Does this make things any clearer (or more convincing) @yters ?
 
 
9 hours later…
10:36 PM
@RexKerr Yes, it is quite clear what you think, and I'm glad you note the zygote is crucially different from a potato in the information it contains.
 
10:49 PM
@RexKerr Now, it is hard for me to make sense of the claim that human life does not begin at fertilization. The fertilized egg is most definitely alive and most definitely human...This has always confused me regarding those who argue for abortion on this point. It is just not logical to say a fertilized egg is not a human life. From there, the pro-life argument is very straight forward, granted you also believe human life is intrinsically valuable.

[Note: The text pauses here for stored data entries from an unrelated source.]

/-- The case of a record that the event has not written before the exhaustion. -/
theorem Work.close_exhausted_self {s v : State} {e : EngineId} {j i : Job} {ps : Vector (Option PollEntry) 8}
    (hlaw : CollectionsLaw s) (he : s.job e = some j) (ht : i.term = j.term) (hp : i.phase = j.phase)
    (hv : v = (Work.trigger (({ s.mlHunt with polls := ps } : State).exhaust e i)).close) :
    s.exhausted v e j (s.term j.term) ∧ v.polls = ps := by
  have hworker := State.worker_of_job he
  refine Work.close_exhausted hlaw hworker (((collectionsLaw_iff s).mp hlaw).active hworker) ht hp ?_
  rw [hv, show ({ s.mlHunt with polls := ps } : State).setTerm j.term (s.term j.term) = { s.mlHunt with polls := ps } from
    State.setTerm_self _ _]

/-! ### Where a job exhausts -/

section Exhausts

variable {s : State} {e : EngineId} {j : Job} {g : Gate}

theorem Job.raiseLimit_ceiling (j : Job) : j.raiseLimit true = { j with limitCount := j.limitCount + 1 } := rfl

/-- A search gate not ACCEPTED at the ceiling, with the limit count raised to its limit (R98). -/
theorem State.judgeSearch_exhausts (h : g.responses = 0 ∨ g.depth * s.params.errLimit < g.errorTotal)
    (hceiling : (s.term j.term).pmax ≤ g.power) (hlimit : s.params.limitPolls ≤ j.limitCount + 1) :
    s.judgeSearch e j g = .trigger (s.exhaust e { j with limitCount := j.limitCount + 1 }) := by
  obtain ⟨v, -, -, hjudge⟩ := State.judgeSearch_missed (s := s) (e := e) (j := j) h
  rw [hjudge]
  unfold State.searchMissed
  simp only [hceiling, decide_true, Job.raiseLimit_ceiling, Job.limitReached, hlimit, Bool.and_self, if_true]

/-- The return to FINE with Pc at Pmax, with the limit count raised to its limit (R110). -/
theorem State.returnToFine_exhausts {power : Nat} (hceiling : (s.term j.term).pmax ≤ (s.term j.term).pc)
    (hlimit : s.params.limitPolls ≤ j.limitCount + 1) :
    s.returnToFine e j power = .trigger (s.exhaust e { j with limitCount := j.limitCount + 1 }) := by
  unfold State.returnToFine
  simp only [hceiling, decide_true, Job.raiseLimit_ceiling, Job.limitReached, hlimit, Bool.and_self, if_true]

/-- A SETTLE miss at the miss limit returns the job to FINE (R109). -/
theorem State.settleReport_returns {b : FrameNo} {o : Option Response}
    (h : ¬ j.admitFrame.any (fun a => earlier b a) = true) (ho : ¬ o.any (fun x => x.accepted s.params.errLimit) = true)
    (hlimit : s.params.missLimit ≤ min (j.settleMiss + 1) 15) :
    s.settleReport e j b o =
      s.returnToFine e { j with settleMiss := min (j.settleMiss + 1) 15 } (s.term j.term).pc :=
  ((if_neg h).trans (if_neg ho)).trans (if_pos hlimit)

/-- A VERIFY gate not ACCEPTED returns the job to FINE (R112). -/
theorem State.judgeVerify_returns (h : g.responses = 0 ∨ g.depth * s.params.errLimit < g.errorTotal) :
    s.judgeVerify e j g = s.returnToFine e j ((s.term j.term).pc + s.params.fineStep) := by
  unfold State.judgeVerify
  rcases g.verdict_cases s.params.errLimit with ⟨hv, -⟩ | ⟨-, h1, hlow⟩ | ⟨hv, -, -⟩
  · rw [hv]
  · omega
  · rw [hv]

/-- An ACCEPTED VERIFY gate with a direction below floor (R53). -/
theorem State.judgeVerify_belowFloor {F : Nat} (hr : 1 ≤ g.responses) (he : g.errorTotal ≤ g.depth * s.params.errLimit)
    (hF : F = smooth s.params.alpha (s.term j.term).fade
      (fadeSample (s.term j.term).refLevel g.power (g.levelSum.fdiv g.responses)))
    (hfloor : marginDown (s.term j.term).sd (downFade F s.params.ratio) < s.ladder.at 0 ∨
      (marginUp (s.term j.term).su g.power F < s.ladder.at 0 ∧ (s.term j.term).pc = (s.term j.term).pmax)) :
    s.judgeVerify e j g = .trigger ((s.setTerm j.term { s.term j.term with fade := F }).exhaust e j) := by
  unfold State.judgeVerify
  rw [Gate.verdict_accepted hr he]
  unfold State.verifyAccepted
  dsimp only
  have hfade : smooth s.params.alpha (s.term j.term).fade (g.sample (s.term j.term).refLevel) = F := hF.symm
  rw [hfade]
  simp only [State.setTerm_params, State.setTerm_ladder, belowFloor_either hfloor, if_true]

end Exhausts

/-- A response above the error limit, or none, is accepted nowhere (R31). -/
theorem not_accepted_any {o : Option Response} {limit : Nat} (h : ∀ x, o = some x → limit < x.errors) :
    ¬ o.any (fun x => x.accepted limit) = true := by
  cases o with
  | none => nofun
  | some x => simpa [Response.accepted] using h x rfl

/-- A BURST or a MISS is a report of its terminal (R151). -/
theorem exec_report {s : State} {c : Instr} {m errors : Byte} {b : FrameNo} {level : BitVec 16} {o : Option Response}
    (h : (c = .burst m b level errors ∧ o = some (receivedResponse level errors)) ∨ (c = .miss m b ∧ o = none)) :
    exec c s = .next (s.mlHunt.takeReport m b o) := by
  rcases h with ⟨rfl, rfl⟩ | ⟨rfl, rfl⟩
  · exact exec_burst s m errors b level
  · exact exec_miss s m b

/-- Settles O45: the three judgements each end in the exhaustion of the job, which is one write. -/
theorem jobsExhaust : Obligations.JobsExhaust := by
  refine ⟨fun s tag outcome errors level k e j g g' o hlaw hk ho h hg hdepth hmiss hceiling hlimit => ?_,
    fun s m errors b level t e j c o hlaw hm hh hc hreport hceiling hlimit => ?_,
    fun s m errors b level t e j g g' c F hlaw hm hh hp hg hfrom hc hdepth hresp herr hF hfloor => ?_⟩
  · subst hg
    refine ⟨_, exec_pollResult_judged hk ho h hdepth, ?_⟩
    rw [State.judgeSearch_exhausts (s := s.mlHunt.setPoll k none) (j := { j with pollInFlight := none }) hmiss hceiling hlimit]
    exact Work.close_exhausted_self (j := j) hlaw h.2.1 rfl rfl rfl
  · obtain rfl := hh.term_eq
    refine ⟨_, exec_report hc, ?_⟩
    rcases hreport with ⟨hp, hadmit, hreject, hmiss⟩ | ⟨hp, g, hg, hfrom, hdepth, hverdict⟩
    · refine Work.close_exhausted_self (i := { j with settleMiss := min (j.settleMiss + 1) 15, limitCount := j.limitCount + 1 })
        hlaw hh.2.2 rfl rfl ((State.takeReport_settle (s := s.mlHunt) hm hh hp).trans (congrArg Work.close ?_))
      rw [State.settleReport_returns (s := s.mlHunt) (not_earlier_any hadmit) (not_accepted_any hreject) hmiss]
      exact State.returnToFine_exhausts (s := s.mlHunt) hceiling hlimit
    · refine Work.close_exhausted_self (i := { j with limitCount := j.limitCount + 1 }) hlaw hh.2.2 rfl rfl
        ((State.takeReport_verify (s := s.mlHunt) hm hh hp).trans (congrArg Work.close ?_))
      rw [State.verifyReport_full hg (not_earlier_any hfrom) hdepth, State.judgeVerify_returns (s := s.mlHunt) hverdict]
      exact State.returnToFine_exhausts (s := s.mlHunt) hceiling hlimit
  · obtain ⟨o, hexec, rfl⟩ := exec_counted (s := s) hc
    obtain rfl := hh.term_eq
    refine ⟨_, hexec, Work.close_exhausted hlaw (State.worker_of_job hh.2.2) hh.1 rfl rfl
      ((State.takeReport_verify (s := s.mlHunt) hm hh hp).trans (congrArg Work.close ?_))⟩
    rw [State.verifyReport_full hg (not_earlier_any hfrom) hdepth]
    exact State.judgeVerify_belowFloor (s := s.mlHunt) hresp herr hF hfloor

end Sys2Proof.Machine
end

section
/-! What the engines' part of a mark leaves: the ramp ticks and the timeouts write the records of the engines' terminals
only, and of those neither the hold-off nor, where no command is due, the effective power (R51, R57, R106, R118). -/

namespace Sys2Proof.Machine

/-! ### A record under the engines' work -/

/-- The hold-off stays, and where a command issued now counts from another frame than `n` and none is due at `n`, the
effective power stays and none becomes due (R51, R57). -/
def TermRec.Clocked (n f : FrameNo) (r r' : TermRec) : Prop :=
  r'.holdOff = r.holdOff ∧ (f ≠ n → r.atEffect n = false → r'.pe = r.pe ∧ r'.atEffect n = false)

namespace TermRec.Clocked

variable {n f : FrameNo} {r r' r'' : TermRec}

theorem refl : Clocked n f r r := ⟨rfl, fun _ h => ⟨rfl, h⟩⟩

theorem trans (h : Clocked n f r r') (h' : Clocked n f r' r'') : Clocked n f r r'' := by
  obtain ⟨hhold, hpower⟩ := h
  obtain ⟨hhold', hpower'⟩ := h'
  refine ⟨hhold'.trans hhold, fun hf hdue => ?_⟩
  obtain ⟨hpe, hdue⟩ := hpower hf hdue
  obtain ⟨hpe', hdue⟩ := hpower' hf hdue
  exact ⟨hpe'.trans hpe, hdue⟩

/-- A record with the same hold-off, effective power and pending command. -/
theorem of_same (hhold : r'.holdOff = r.holdOff) (hpe : r'.pe = r.pe) (hcmd : r'.pendingCmd = r.pendingCmd) :
    Clocked n f r r' :=
  ⟨hhold, fun _ h => ⟨hpe, by unfold TermRec.atEffect at h ⊢; rwa [hcmd]⟩⟩

theorem completed : Clocked n f r (r.completed n) := by
  refine ⟨by rw [TermRec.completed_eq], fun _ h => ?_⟩
  have hstay : r.completed n = r := if_neg (by simp [h])
  rw [hstay]
  exact ⟨rfl, h⟩

/-- A command issued counts from the frame `f`. -/
theorem commanded {v : Nat} (hhold : r'.holdOff = r.holdOff) (hpe : r'.pe = r.pe) (hcmd : r'.pendingCmd = some ⟨v, f⟩) :
    Clocked n f r r' :=
  ⟨hhold, fun hf _ => ⟨hpe, by unfold TermRec.atEffect; simpa [hcmd] using hf⟩⟩

theorem admitted (found : Option Nat) (fu v : Nat) :
    Clocked n f r (({ r with foundPower := found, fade := fu } : TermRec).admittedAt v f) :=
  commanded (v := v) rfl rfl rfl

theorem transit {a b : TermState} : Clocked n f r (r.transit a b) := by
  unfold TermRec.transit
  split
  · exact of_same rfl rfl rfl
  · exact refl

end TermRec.Clocked

/-! ### A state under the engines' work -/

/-- From `s` to `v` the engines have worked on their own terminals (R106 to R108, R118): no engine has taken up a terminal, and
the other terminals, the queue, the mode and the loss window are as before. -/
structure State.EngineWork (s v : State) : Prop where
  kept : v.kept = s.kept
  mode : v.mode = s.mode
  lossWindow : v.lossWindow = s.lossWindow
  queue : v.queue = s.queue
  worker : ∀ e u, v.worker e = some u → s.worker e = some u
  records : ∀ u, (s.term u).Clocked s.lastFrame s.effectFrame (v.term u)
  others : ∀ u, (∀ e, s.worker e ≠ some u) → v.term u = s.term u ∧ v.marked u = s.marked u

namespace State.EngineWork

variable {s x v : State} {e : EngineId} {t : TermId} {r : TermRec}

theorem refl : EngineWork s s := ⟨rfl, rfl, rfl, rfl, fun _ _ => id, fun _ => .refl, fun _ _ => ⟨rfl, rfl⟩⟩

theorem trans (h : EngineWork s x) (h' : EngineWork x v) : EngineWork s v := by
  have heffect : x.effectFrame = s.effectFrame := by
    unfold State.effectFrame
    rw [kept_lastFrame h.kept, kept_params h.kept]
  refine ⟨h'.kept.trans h.kept, h'.mode.trans h.mode, h'.lossWindow.trans h.lossWindow, h'.queue.trans h.queue,
    fun e u he => h.worker e u (h'.worker e u he), fun u => ?_, fun u hu => ?_⟩
  · have hlater := h'.records u
    rw [kept_lastFrame h.kept, heffect] at hlater
    exact (h.records u).trans hlater
  · obtain ⟨hterm, hmarked⟩ := h.others u hu
    obtain ⟨hterm', hmarked'⟩ := h'.others u fun e he => hu e (h.worker e u he)
    exact ⟨hterm'.trans hterm, hmarked'.trans hmarked⟩

/-- No record written. -/
theorem still (hkept : v.kept = s.kept) (hmode : v.mode = s.mode) (hwin : v.lossWindow = s.lossWindow)
    (hqueue : v.queue = s.queue) (hworker : ∀ e u, v.worker e = some u → s.worker e = some u) (hterms : v.terms = s.terms)
    (hmarks : v.marks = s.marks) : EngineWork s v :=
  ⟨hkept, hmode, hwin, hqueue, hworker, fun u => State.term_congr hterms u ▸ .refl,
    fun u _ => ⟨State.term_congr hterms u, congrArg (fun ms : Vector Bool 64 => ms.get u) hmarks⟩⟩

/-- The record of an engine's terminal written. -/
theorem write (hown : s.worker e = some t) (hkept : v.kept = s.kept) (hmode : v.mode = s.mode)
    (hwin : v.lossWindow = s.lossWindow) (hqueue : v.queue = s.queue)
    (hworker : ∀ e u, v.worker e = some u → s.worker e = some u)
    (hterm : ∀ u, v.term u = if u = t then r else s.term u) (hmarks : ∀ u, u ≠ t → v.marked u = s.marked u)
    (hr : (s.term t).Clocked s.lastFrame s.effectFrame r) : EngineWork s v := by
  refine ⟨hkept, hmode, hwin, hqueue, hworker, fun u => ?_, fun u hu => ?_⟩
  · rw [hterm]
    split
    · next h => exact h ▸ hr
    · exact .refl
  · have hne : u ≠ t := fun h => hu e (h ▸ hown)
    exact ⟨(hterm u).trans (if_neg hne), hmarks u hne⟩

/-- A job of an engine written anew for the terminal it works on. -/
theorem setJob {j : Job} (h : s.worker e = some j.term) : EngineWork s (s.setJob e (some j)) :=
  still rfl rfl rfl rfl (fun f _ hf => (State.setJob_worker_same h f) ▸ hf) rfl rfl

theorem setPoll (s : State) (k : PollTag) (p : Option PollEntry) : EngineWork s (s.setPoll k p) :=
  still rfl rfl rfl rfl (fun _ _ => id) rfl rfl

theorem send (s : State) (m : OutMsg) : EngineWork s (s.send m) := still rfl rfl rfl rfl (fun _ _ => id) rfl rfl

theorem idle (s : State) (e : EngineId) : EngineWork s (s.setJob e none) := by
  refine still rfl rfl rfl rfl (fun f u hf => ?_) rfl rfl
  rw [State.setJob_worker] at hf
  split at hf
  · cases hf
  · exact hf

theorem noteCommand (s : State) (t : TermId) (f : FrameNo) : EngineWork s (s.noteCommand t f) :=
  still (s.noteCommand_kept t f) (arbKept_mode (s.noteCommand_arbKept t f)) (arbKept_lossWindow (s.noteCommand_arbKept t f))
    (s.noteCommand_queue t f) (fun e _ he => (s.noteCommand_worker t f e) ▸ he) (by rw [State.noteCommand_eq])
    (s.noteCommand_marks t f)

theorem setTerm (h : s.worker e = some t) (hr : (s.term t).Clocked s.lastFrame s.effectFrame r) : EngineWork s (s.setTerm t r) :=
  write h rfl rfl rfl rfl (fun _ _ => id) (fun u => s.setTerm_term t u r) (fun _ _ => rfl) hr

theorem transition {a b : TermState} (h : s.worker e = some t) : EngineWork s (s.transition t a b) := by
  refine write (r := (s.term t).transit a b) h (s.transition_kept t a b) (arbKept_mode (s.transition_arbKept t a b))
    (arbKept_lossWindow (s.transition_arbKept t a b)) (s.transition_queue t a b)
    (fun f _ hf => (s.transition_worker t a b f) ▸ hf) (fun u => ?_) (fun u hu => ?_) .transit
  · rw [State.transition_term_eq]
    split
    · next hu => rw [hu]
    · rfl
  · rw [State.transition_marked]
    simp [hu]

/-- One write of an engine's terminal, its mark, the messages and the engine's job. -/
theorem served {j : Job} {remark : Bool} {sent : List OutMsg} (h : s.worker e = some j.term)
    (hr : (s.term j.term).Clocked s.lastFrame s.effectFrame r) :
    EngineWork s (s.served j.term r remark sent (s.setJob e (some j)).engines) := by
  refine write h rfl rfl rfl rfl (fun f _ hf => (State.setJob_worker_same h f) ▸ hf)
    (fun u => s.served_term j.term u r remark sent _) (fun u hu => ?_) hr
  rw [State.served_marked]
  simp [hu]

@RexKerr One final point. It seems to me that the pro-life position is actually more properly scientific than religious. Religions, including Christianity, have historically believed the soul did not enter the body until 7 weeks and onward in the pregnancy. The modern pro-life position that a human life begins at conception is largely driven by the scientific recognition that a human is defined by the DNA formed at conception.
 
 
1 hour later…
11:59 PM
You don't say that human life does not begin at fertilization, nor do you say that human life is not intrinsically valuable (though I suppose one can argue the latter point). But you do notice that you are using different definitions of "human life".